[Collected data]
/-! ## The commands -/

/-- MMA (R135). -/
def execMma (t : Thread) (last : Byte) (s : State) : Ans := .next (tileIssue t .mma last s)
/-- ACCZ (R123). -/
def execAccz (t : Thread) (last : Byte) (s : State) : Ans := .next (tileIssue t .accz last s)
/-- ACCRD (R150). -/
def execAccrd (t : Thread) (last : Byte) (s : State) : Ans := .next (tileIssue t .accrd last s)
/-- TFREE (R115). -/
def execTfree (t : Thread) (last : Byte) (s : State) : Ans := .next (tileIssue t .tfree last s)
/-- TLD (R140). -/
def execTld (t : Thread) (last : Byte) (s : State) : Ans := .next (tileIssue t .tld last s)
/-- TLDT (R141). -/
def execTldt (t : Thread) (last : Byte) (s : State) : Ans := .next (tileIssue t .tldt last s)
/-- TLDC (R142). -/
def execTldc (t : Thread) (last : Byte) (s : State) : Ans := .next (tileIssue t .tldc last s)
/-- TLDS (R144). -/
def execTlds (t : Thread) (last : Byte) (s : State) : Ans := .next (tileIssue t .tlds last s)
/-- TLDP (R144). -/
def execTldp (t : Thread) (last : Byte) (s : State) : Ans := .next (tileIssue t .tldp last s)
/-- TST (R140). -/
def execTst (t : Thread) (last : Byte) (s : State) : Ans := .next (tileIssue t .tst last s)
/-- TSTT (R141). -/
def execTstt (t : Thread) (last : Byte) (s : State) : Ans := .next (tileIssue t .tstt last s)
/-- TSTC (R142). -/
def execTstc (t : Thread) (last : Byte) (s : State) : Ans := .next (tileIssue t .tstc last s)
/-- TSTS (R144). -/
def execTsts (t : Thread) (last : Byte) (s : State) : Ans := .next (tileIssue t .tsts last s)
/-- TSTP (R144). -/
def execTstp (t : Thread) (last : Byte) (s : State) : Ans := .next (tileIssue t .tstp last s)
/-- TCVT (R147). -/
def execTcvt (t : Thread) (last : Byte) (s : State) : Ans := .next (tileIssue t .tcvt last s)
/-- QNT (R149). -/
def execQnt (t : Thread) (last : Byte) (s : State) : Ans := .next (tileIssue t .qnt last s)
/-- VADD (R152). -/
def execVadd (t : Thread) (last : Byte) (s : State) : Ans := .next (tileIssue t .vadd last s)
/-- VMUL (R152). -/
def execVmul (t : Thread) (last : Byte) (s : State) : Ans := .next (tileIssue t .vmul last s)
/-- VMAX (R152). -/
def execVmax (t : Thread) (last : Byte) (s : State) : Ans := .next (tileIssue t .vmax last s)
/-- VMIN (R152). -/
def execVmin (t : Thread) (last : Byte) (s : State) : Ans := .next (tileIssue t .vmin last s)
/-- VFMA (R153). -/
def execVfma (t : Thread) (last : Byte) (s : State) : Ans := .next (tileIssue t .vfma last s)
/-- VRSUM (R154). -/
def execVrsum (t : Thread) (last : Byte) (s : State) : Ans := .next (tileIssue t .vrsum last s)
/-- VRMAX (R154). -/
def execVrmax (t : Thread) (last : Byte) (s : State) : Ans := .next (tileIssue t .vrmax last s)
/-- VRMIN (R154). -/
def execVrmin (t : Thread) (last : Byte) (s : State) : Ans := .next (tileIssue t .vrmin last s)
/-- VACT (R155). -/
def execVact (t : Thread) (last : Byte) (s : State) : Ans := .next (tileIssue t .vact last s)
/-- VACTLD (R156). -/
def execVactld (t : Thread) (last : Byte) (s : State) : Ans := .next (tileIssue t .vactld last s)
/-- TILE_OP_START (R159). -/
def execTileOpStart (core : Nat) (s : State) : Ans := .next (tileStart core s)
/-- TILE_BEAT (R161). -/
def execTileBeat (t : Thread) (s : State) : Ans := .next (tileBeat t s)
/-- TILE_OP_COMPLETE (R162). -/
def execTileOpComplete (t : Thread) (s : State) : Ans := .next (tileDone t s)
/-- MMA_COMPLETE (R137). -/
def execMmaComplete (t : Thread) (s : State) : Ans := .next (mmaDone t s)

end Sys2Proof.Machine
end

-- TASK DIRECTIONS --
Would you reproduce all the entries exactly?

-- WORKED SOLUTION --
/-! ## The commands -/

/-- MMA (R135). -/
def execMma (t : Thread) (last : Byte) (s : State) : Ans := .next (tileIssue t .mma last s)
/-- ACCZ (R123). -/
def execAccz (t : Thread) (last : Byte) (s : State) : Ans := .next (tileIssue t .accz last s)
/-- ACCRD (R150). -/
def execAccrd (t : Thread) (last : Byte) (s : State) : Ans := .next (tileIssue t .accrd last s)
/-- TFREE (R115). -/
def execTfree (t : Thread) (last : Byte) (s : State) : Ans := .next (tileIssue t .tfree last s)
/-- TLD (R140). -/
def execTld (t : Thread) (last : Byte) (s : State) : Ans := .next (tileIssue t .tld last s)
/-- TLDT (R141). -/
def execTldt (t : Thread) (last : Byte) (s : State) : Ans := .next (tileIssue t .tldt last s)
/-- TLDC (R142). -/
def execTldc (t : Thread) (last : Byte) (s : State) : Ans := .next (tileIssue t .tldc last s)
/-- TLDS (R144). -/
def execTlds (t : Thread) (last : Byte) (s : State) : Ans := .next (tileIssue t .tlds last s)
/-- TLDP (R144). -/
def execTldp (t : Thread) (last : Byte) (s : State) : Ans := .next (tileIssue t .tldp last s)
/-- TST (R140). -/
def execTst (t : Thread) (last : Byte) (s : State) : Ans := .next (tileIssue t .tst last s)
/-- TSTT (R141). -/
def execTstt (t : Thread) (last : Byte) (s : State) : Ans := .next (tileIssue t .tstt last s)
/-- TSTC (R142). -/
def execTstc (t : Thread) (last : Byte) (s : State) : Ans := .next (tileIssue t .tstc last s)
/-- TSTS (R144). -/
def execTsts (t : Thread) (last : Byte) (s : State) : Ans := .next (tileIssue t .tsts last s)
/-- TSTP (R144). -/
def execTstp (t : Thread) (last : Byte) (s : State) : Ans := .next (tileIssue t .tstp last s)
/-- TCVT (R147). -/
def execTcvt (t : Thread) (last : Byte) (s : State) : Ans := .next (tileIssue t .tcvt last s)
/-- QNT (R149). -/
def execQnt (t : Thread) (last : Byte) (s : State) : Ans := .next (tileIssue t .qnt last s)
/-- VADD (R152). -/
def execVadd (t : Thread) (last : Byte) (s : State) : Ans := .next (tileIssue t .vadd last s)
/-- VMUL (R152). -/
def execVmul (t : Thread) (last : Byte) (s : State) : Ans := .next (tileIssue t .vmul last s)
/-- VMAX (R152). -/
def execVmax (t : Thread) (last : Byte) (s : State) : Ans := .next (tileIssue t .vmax last s)
/-- VMIN (R152). -/
def execVmin (t : Thread) (last : Byte) (s : State) : Ans := .next (tileIssue t .vmin last s)
/-- VFMA (R153). -/
def execVfma (t : Thread) (last : Byte) (s : State) : Ans := .next (tileIssue t .vfma last s)
/-- VRSUM (R154). -/
def execVrsum (t : Thread) (last : Byte) (s : State) : Ans := .next (tileIssue t .vrsum last s)
/-- VRMAX (R154). -/
def execVrmax (t : Thread) (last : Byte) (s : State) : Ans := .next (tileIssue t .vrmax last s)
/-- VRMIN (R154). -/
def execVrmin (t : Thread) (last : Byte) (s : State) : Ans := .next (tileIssue t .vrmin last s)
/-- VACT (R155). -/
def execVact (t : Thread) (last : Byte) (s : State) : Ans := .next (tileIssue t .vact last s)
/-- VACTLD (R156). -/
def execVactld (t : Thread) (last : Byte) (s : State) : Ans := .next (tileIssue t .vactld last s)
/-- TILE_OP_START (R159). -/
def execTileOpStart (core : Nat) (s : State) : Ans := .next (tileStart core s)
/-- TILE_BEAT (R161). -/
def execTileBeat (t : Thread) (s : State) : Ans := .next (tileBeat t s)
/-- TILE_OP_COMPLETE (R162). -/
def execTileOpComplete (t : Thread) (s : State) : Ans := .next (tileDone t s)
/-- MMA_COMPLETE (R137). -/
def execMmaComplete (t : Thread) (s : State) : Ans := .next (mmaDone t s)

end Sys2Proof.Machine
end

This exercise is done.